Buyers and sellers: tax strategies for buying and selling businesses.
CPAs can maximize the tax benefits for their clients through careful tax structuring of the selling entity; transferring the selling entity's assets; and properly allocating the purchase price among sold assets, intangibles and employment agreements.
The following are some available tax strategies for buying and selling a business.
AVOIDING DOUBLE TAXATION
Many businesses that are sold are owned by C corporations, which produces two levels of taxation in an asset sale: first at the corporate level on the assets' sale and second at the shareholder level when the net sales proceeds are distributed to the shareholders in a corporate liquidation.
Even after the 2003 Tax Act's tax reductions, this double taxation of the purchase price paid to a C corp in an asset sale produces a 53 percent tax rate after taking into account the effect of California tax. This combined tax rate will increase after the federal capital gain rate increases to 20 percent in 2009. This current combined 53 percent rate on an assets' sale gain should be contrasted with a stock sale where the one level of tax on the gain produces a low combined 21 percent federal and California capital gain rate.
These tax rates assume that there is no federal individual alternative minimum tax, which is at a maximum 28 percent federal rate. Because of California's high income tax rates, many clients will be subject to the AMT where they have a large amount of taxable gain from the sale of their business.

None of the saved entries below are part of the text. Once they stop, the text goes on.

/-- Login, lockout and the end of sessions: nonces, sessions and failures after each command. -/
def Obligations.SessionCommandsComplete : Prop :=
  (∀ r k m src (s : State), s.loginGate src = .ok → s.lockedKey (roleOfCode r) k = false → Answers (.loginBegin r k m src) s src 0x01 .ok fun t =>
     t.sec.nonces.getLast? = some ⟨s.free % 2 ^ 256, roleOfCode r, k, m, s.elapsed⟩ ∧ t.fresh = s.fresh + 1 ∧ (s.sec.nonces.length ≤ 4 → t.sec.nonces.length ≤ 4)) ∧
  (∀ l g src s u, s.loginGate src = .ok → loginFormed l = true → s.loginCheck l g = .ok → u = { s with sec := { s.sec with nonces := s.sec.nonces.filter fun n => n.value != loginNonce l } } →
     exec (.loginFinish l g src) s = .next (u.recorded src 0x02 (.loginFinish l g src) (loginRec 4 u.newSession (roleOfCode (l.getD 44 0)) (l.getD 44 0) (l.getD 45 0)) (effLoginFinish l src)) ∧
     (src.ini = .mgt → s.on .SEC_STATUS_TEST_UNLOCKED = false → s.sec.sessions.length < 16 → Completes (.loginFinish l g src) s fun t =>
       ∃ x, t.sec.sessions = s.sec.sessions ++ [x] ∧ x.num = u.newSession ∧ x.role = roleOfCode (l.getD 44 0) ∧ t.sec.nonces = u.sec.nonces)) ∧
  (∀ l g src (s u : State), s.loginGate src = .ok → loginFormed l = true → s.loginCheck l g ≠ .ok → u = { s with sec := { s.sec with nonces := s.sec.nonces.filter fun n => n.value != loginNonce l } } →
     exec (.loginFinish l g src) s = .next ((u.loginFails l).answer src 0x02 (s.loginCheck l g)) ∧
     (u.loginFails l).sec.failures = s.sec.failures ++ [(roleOfCode (l.getD 44 0), l.getD 45 0, (u.note ⟨.mgt, 0⟩ (loginRec 5 0 .none (l.getD 44 0) (l.getD 45 0))).elapsed)]) ∧
  (∀ n x src (s : State), (src.session = n → s.fwGate src .operator 19 = .ok → s.session n = some x →
       exec (.logout src) s = .next (s.recorded src 0x03 (.logout src) (sessionEndRec x) (effLogout src)) ∧ ∀ y ∈ (effLogout src s).sec.sessions, y.num ≠ n) ∧
     (s.session n = some x → x.seen + s.get .SEC_CFG_SESSION_IDLE_S * secNs ≤ s.elapsed → s.sessionBusy n = false →
       Completes (.sessionIdleTimeout n) s fun t => ∀ y ∈ t.sec.sessions, y.num ≠ n) ∧
     (s.session n = some x → s.elapsed < x.seen + s.get .SEC_CFG_SESSION_IDLE_S * secNs ∨ s.sessionBusy n = true → exec (.sessionIdleTimeout n) s = .next s) ∧
     (s.session n = none → exec (.sessionIdleTimeout n) s = .next s)) ∧
  (∀ r k (s : State), (s.lockedKey (roleOfCode r) k = false → Completes (.lockoutExpiry r k) s fun t => ∀ f, f ∈ t.sec.failures ↔
       f ∈ s.sec.failures ∧ ¬(f.1 = roleOfCode r ∧ f.2.1 = k ∧ f.2.2 + 60 * secNs ≤ s.elapsed)) ∧
     (s.lockedKey (roleOfCode r) k = true → exec (.lockoutExpiry r k) s = .next s))

/-- Attestation, the audit log's commands, fuses, test unlock and decommission: what each does when it completes. -/
def Obligations.AttestationAndFuseCommandsComplete : Prop :=
  (∀ ms (s : State), (s.on .SEC_STATUS_TEST_UNLOCKED = true → exec (.attestKeysReady ms) s = .next s) ∧
     (s.on .SEC_STATUS_TEST_UNLOCKED = false → Completes (.attestKeysReady ms) s fun t => t.get .SEC_STATUS_ATTEST_READY = 1) ∧
     Completes .rngFail s fun t => t.get .SEC_H_RNG_BAD = 1) ∧
  (∀ n kf a c st ad src (s : State), (s.signGate src .none = .ok → n.length = 32 → exec (.attest n kf src) s =
       .next ((s.signBlock.1.emit (.reply src 0x04 (s.report n ++ s.signBlock.2 ++ if kf then attestKeys else []))).answer src 0x04 .ok)) ∧
     (s.signGate src .operator = .ok → exec (.auditSign src) s =
       .next ((s.signBlock.1.emit (.reply src 0x41 (s.headBody (s.get .SEC_AUDIT_SEQ) s.sec.head ++ s.signBlock.2))).answer src 0x41 .ok)) ∧
     (s.fwGate src .operator 19 = .ok → (s.sec.ring.any fun e => decide (a ≤ e.1) && decide (e.1 < a + c)) = true → exec (.auditRead a c st ad src) s =
       .next (s.exportTo src 0x40 st ad ((List.range c).flatMap fun i => (s.auditEntry (a + i)).getD (absentEntry (a + i)))))) ∧
  (∀ (s : State), let can := s.on .SEC_STATUS_ATTEST_READY = true ∧ s.on .SEC_STATUS_TEST_UNLOCKED = false ∧ s.on .SEC_H_RNG_BAD = false
     (∀ d rest, s.sec.headsDue = d :: rest → can → Completes .headSignDone s fun t => t.sec.headsDue = rest ∧
       t.sec.signed = s.sec.signed ++ [(d.1, s.headBody d.1 d.2 ++ s.signBlock.2)] ∧ t.get .SEC_AUDIT_SIGNED = d.1 % 2 ^ Fld.SEC_AUDIT_SIGNED.width) ∧
     (s.sec.headsDue = [] ∨ ¬ can → exec .headSignDone s = .next s)) ∧
  (∀ a n src (s : State), s.fwGate src .maker 19 = .ok → s.releaseCheck a n = .ok → s.ringHeld = false →
     Recorded (.auditRelease a n src) s src 0x42 (s.auditRec src 3 0 (a % 2 ^ 32) noValue noValue) fun t =>
       t.get .SEC_AUDIT_OLDEST = (s.get .SEC_AUDIT_OLDEST + 4096 * n) % 2 ^ Fld.SEC_AUDIT_OLDEST.width ∧ ∀ e ∈ t.sec.ring, e ∈ s.sec.ring ∧ t.get .SEC_AUDIT_OLDEST ≤ e.1) ∧
  (∀ a n src (s : State), s.fwGate src .maker 19 = .ok → s.releaseCheck a n = .ok → s.ringHeld = true →
     exec (.auditRelease a n src) s = .next ((s.completed src 0x42 (effAuditRelease a n src)).note src (s.auditRec src 3 0 (a % 2 ^ 32) noValue noValue))) ∧
  (∀ f v src (s : State), s.fwGate src .maker 19 = .ok → s.fuseCheck f v = .ok → Recorded (.fuseProgram f v src) s src 0x60
     (s.auditRec src 8 6 f (fuseDigest (s.fuse f)) (fuseDigest (v, (s.fuse f).2))) fun t => if f < 4 then t.sec.makerHash = s.sec.makerHash.set f v else (t.fuse f).1 = v) ∧
  (∀ src (s : State), s.fwGate src .maker 19 = .ok → s.jobsIdle = true → (s.on .SEC_FUSE_STATE_SCAN_OFF = false →
       Recorded (.testUnlock src) s src 0x61 (s.auditRec src 9 0 0 noValue noValue) fun t => t.get .SEC_STATUS_TEST_UNLOCKED = 1 ∧ t.sec.keys = []) ∧
     Recorded (.decommission (s.get .SEC_FUSE_UID) src) s src 0x62 (s.auditRec src 10 0 0 noValue noValue) fun t => t.get .PWR_STATUS_RESET_CAUSE = 4)

/-- The store: mount, scrubs, wear, failures, fence, reset and counters. -/
def Obligations.NandCommandsComplete : Prop :=
  (∀ m (s : State), (s.get .BOOT_STATUS_STATE = 1 → s.on .BOOT_H_SETTLED = true → Completes (.nandMount m) s fun t => t.get .STO_H_MOUNTED = 1) ∧
     (s.get .BOOT_STATUS_STATE = 1 → s.on .BOOT_H_SETTLED = false → Completes (.nandMount m) s fun t => t.get .BOOT_H_SETTLED = 1) ∧
     (s.get .BOOT_STATUS_STATE ≠ 1 → exec (.nandMount m) s = .next s)) ∧
  (∀ b r (s : State), let first (p : NandBlk → Bool) := p (s.blk b) = true ∧ (s.sto.blocks.any fun y => p y && decide (y.stamp < (s.blk b).stamp)) = false
     (first s.dueBlk → exec (.patrolScrub b r) s = .next (s.scrub b r)) ∧ (¬ first s.dueBlk → exec (.patrolScrub b r) s = .next s) ∧
     (first s.overdue → exec (.catchupScrub b r) s = .next (s.scrub b r)) ∧ (¬ first s.overdue → exec (.catchupScrub b r) s = .next s) ∧
     (s.overdue (s.blk b) = true → Completes (.blockOverdue b) s fun t => t.bit .STO_EVENTS_EV 0 6 = true) ∧
     (s.overdue (s.blk b) = false → exec (.blockOverdue b) s = .next s)) ∧
  (∀ b r (s : State), let step := max (s.blk b).step r.step
     let u := ((s.readCount { r with step := step }).inc .STO_CNT_SCRUB).putBlk { s.blk b with step := step }
     (r.uncorrectable = false → step ≤ 3 → r.bits ≤ 110 → s.scrub b r = u.putBlk { s.blk b with step := step, stamp := u.rtc }) ∧
     (r.uncorrectable = false → (3 < step ∨ 110 < r.bits) → s.scrub b r = u.relocate b) ∧
     (r.uncorrectable = true → s.scrub b r = match (u.segLost (s.blk b).region (s.blk b).seg).takeBlk (s.blk b).region (s.blk b).seg with
       | some v => (v.inc .STO_CNT_RELOC).retire b r.ch r.lun
       | none => (u.segLost (s.blk b).region (s.blk b).seg).retire b r.ch r.lun)) ∧
  (∀ b bs r c ln (s : State), ((s.sto.blocks.filter fun x => x.region != 0 && !x.retired) = b :: bs → s.get .STO_CFG2_WL_DELTA < s.eraseRange.2 - s.eraseRange.1 →
       exec (.wearLevel r) s = .next ((s.readCount r).relocate (bs.foldl (fun m x => if x.erases < m.erases then x else m) b).id)) ∧
     ((s.blk b.id).region = 0 → exec (.programFail b.id c ln) s = .next ((s.inc .STO_CH_CNT_PFAIL c).retire b.id c ln) ∧ exec (.eraseFail b.id c ln) s = .next ((s.inc .STO_CH_CNT_EFAIL c).retire b.id c ln)) ∧
     ((s.blk b.id).region ≠ 0 → ∀ u, (s.inc .STO_CH_CNT_PFAIL c).takeBlk (s.blk b.id).region (s.blk b.id).seg = some u →
       exec (.programFail b.id c ln) s = .next ((u.inc .STO_CNT_RELOC).retire b.id c ln))) ∧
  (∀ b r c ln (s : State), (s.eraseRange.2 - s.eraseRange.1 ≤ s.get .STO_CFG2_WL_DELTA ∨ (s.sto.blocks.filter fun x => x.region != 0 && !x.retired) = [] → exec (.wearLevel r) s = .next s) ∧
     ((s.blk b).region ≠ 0 → (s.inc .STO_CH_CNT_PFAIL c).takeBlk (s.blk b).region (s.blk b).seg = none → exec (.programFail b c ln) s = .next ((s.inc .STO_CH_CNT_PFAIL c).retire b c ln)) ∧
     ((s.blk b).region ≠ 0 → exec (.eraseFail b c ln) s = .next (s.inc .STO_CH_CNT_EFAIL c))) ∧
  (∀ src (s : State), (s.gate src .installer 17 = .ok → Recorded (.stoFence src) s src 0 (s.writeRec src 0x540474 1) (fun t => t.get .STO_CTRL_FENCE = 1) ∧
       Recorded (.stoReset src) s src 0 (s.writeRec src 0x540474 2) fun t => t.get .PWR_H_RESETTING 17 = 1 ∧ t.get .STO_H_MOUNTED = 0) ∧
     (s.on .STO_CTRL_FENCE = true → Completes .stoFenceDone s fun t => t.get .STO_CTRL_FENCED = 1) ∧ (s.on .STO_CTRL_FENCE = false → exec .stoFenceDone s = .next s) ∧
     (s.gate src .operator 17 = .ok → Answers (.stoClrCnt src) s src 0 .ok fun t => t.get .STO_CNT_RELOC = 0 ∧ t.get .STO_CNT_RETIRED = 0 ∧ t.get .STO_CNT_REC_MISSED = 0 ∧ t.get .STO_CNT_SCRUB = 0))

Selling Shareholders Will Prefer to Sell Their C Corp Stock Instead of Doing an Asset Sale to Produce Only One Level of Taxation. To avoid two levels of taxation, C corp clients selling their businesses will want to have a stock sale and not an asset sale, since a stock sale produces only a shareholder-level tax at low capital gain rates. However, the business' buyer may desire an asset sale to receive a stepped-up tax basis in the acquired assets. An asset sale also allows the buyer to avoid being obligated for potential tort and contract liabilities of the selling corporation. Additionally, an asset sale may have a California sales and use tax imposed on the sold assets.
The corporate buyer of stock could make a Sec. 338 election to receive a step up in the selling corporation's assets' tax basis, but the buyer would then have to pay a corporate-level income tax.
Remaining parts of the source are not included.